A wood-based cooling foam could improve energy efficiency

Spotted: As global temperatures continue to rise, the demand for air conditioning is skyrocketing. In fact, according to a recent study, the use of air conditioners is expected to quadruple by 2050. This increased demand will not only strain the world’s energy resources – it will also contribute to greenhouse gas emissions. In response, engineers in China and Germany have designed a new type of foam made from wood-based cellulose nanocrystals. 

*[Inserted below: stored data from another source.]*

-- ==== Sys2Proof/Machine/Fabric.lean ====
section
/-! DEFINITION. Ridgeline rows: links, discovery, addresses, routes, fabric time, link encryption (R341 to R386). -/
namespace Sys2Proof.Machine

/-! ### Received frames (R345, R349) -/

def rlReceives (l : Link) : Bool := l.state == .keying || l.state == .hello || l.state == .up
/-- VERSION, CLASS and KIND are those of R343. -/
def rlKnown (f : RlFrame) : Bool := f.version == 1 && f.cls != 3 && decide (f.kind.toNat ≤ 5)

/-- GCM nonce of the frames of one end of link k: 1 from the end with the lower SERIAL, 2 from the other, then C (R385). -/
def State.rlNonce (s : State) (k : LinkId) (mine : Bool) (c : DWord) : List Byte :=
  beBytes 4 (if decide (s.serial < (s.link k).nbr.serial) == mine then 1 else 2) ++ beBytes 8 c.toNat

/-- Ciphertext and tag of a frame under the key of link k, with C as associated data (R385). -/
def State.rlSeal (s : State) (k : LinkId) (slot : KeySlot) (mine : Bool) (c : DWord) (f : RlFrame) : List Byte :=
  gcmSeal (beBytes 32 slot.key.toNat) (s.rlNonce k mine c) (beBytes 8 c.toNat) (rlHeader f ++ f.payload)

/-- A frame on an encrypted link is authentic: its tag is that of the key, and C is above the last accepted (R386). -/
def State.authentic (s : State) (k : LinkId) (a : RlArrival) : Bool :=
  match a.under, (s.link k).key.bind (fun h => s.key h) with
  | some q, some slot =>
    (match (s.link k).cRx with
      | some c => decide (c < q.c)
      | none => true) && (s.rlSeal k slot false q.c a.frame).drop (16 + a.frame.payload.length) == q.tag
  | _, _ => false

/-- The checks of R386 and R345 on a frame that has arrived on link k, and RX_OK; then its effect, and its credits return. A link in clear reads no
frame of any kind from a sealed one. -/
def State.rlTake (s : State) (k : LinkId) (a : RlArrival) (eff : State → State) : Result :=
  let f := a.frame
  let l := s.link k
  if !rlReceives l || (!l.encOn && a.under.isSome) then .next s
  else if l.encOn && !s.authentic k a then finish ((s.countLink k 0x74).rlDone k f)
  else
    let s := if l.encOn then s.setLink k { l with cRx := a.under.map (·.c) } else s
    if !rlKnown f then finish ((s.countLink k 0x54).rlDone k f)
    else if f.ttl = 0 then finish ((s.countLink k 0x58).rlDone k f)
    else finish (eff (s.countLink k 0x40))

/-- Offset of the counter of a discard. -/
def discardOff : RlDiscard → Nat
  | .hcrc => 0x4C
  | .kind => 0x54
  | .ttl => 0x58
  | .crc => 0x48
  | .stomp => 0x50
  | .auth => 0x74

/-- SERIAL of the device that a MGMT frame names. -/
def mgmtSerial (f : RlFrame) : DWord := BitVec.ofNat 64 (ofBe (slice f.payload 8 8))

/-- SERIAL of the device at an address, this one's own included; 0 where none is known: the originator of an ADDR_ASSIGN (R356). -/
def State.serialAt (s : State) (a : Byte) : DWord :=
  if a ≠ 0 ∧ a = s.fab.addr then s.serial else ((s.fab.topo.find? (fun t => topoAddr t == a)).map (·.serial)).getD 0

/-- Originating SERIAL of a flooded frame (R356). -/
def State.floodSerial (s : State) (f : RlFrame) : DWord :=
  if f.kind = kTopo then BitVec.ofNat 64 (ofBe (slice f.payload 0 8))
  else if f.payload.headD 0 = 0x02 then s.serialAt f.src else mgmtSerial f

The new foam is lightweight and reflective, meaning it can deflect solar radiation and allow heat to escape. The material is also thermally insulating. In fact, during trials the material reflected 96 per cent of sunlight and emitted over 90 per cent of the infrared radiation absorbed. If widely adopted, this technology could help to reduce the cooling energy needs of buildings by more than a third. As the world looks for ways to mitigate the effects of climate change, this foam has the potential to be a game-changer. 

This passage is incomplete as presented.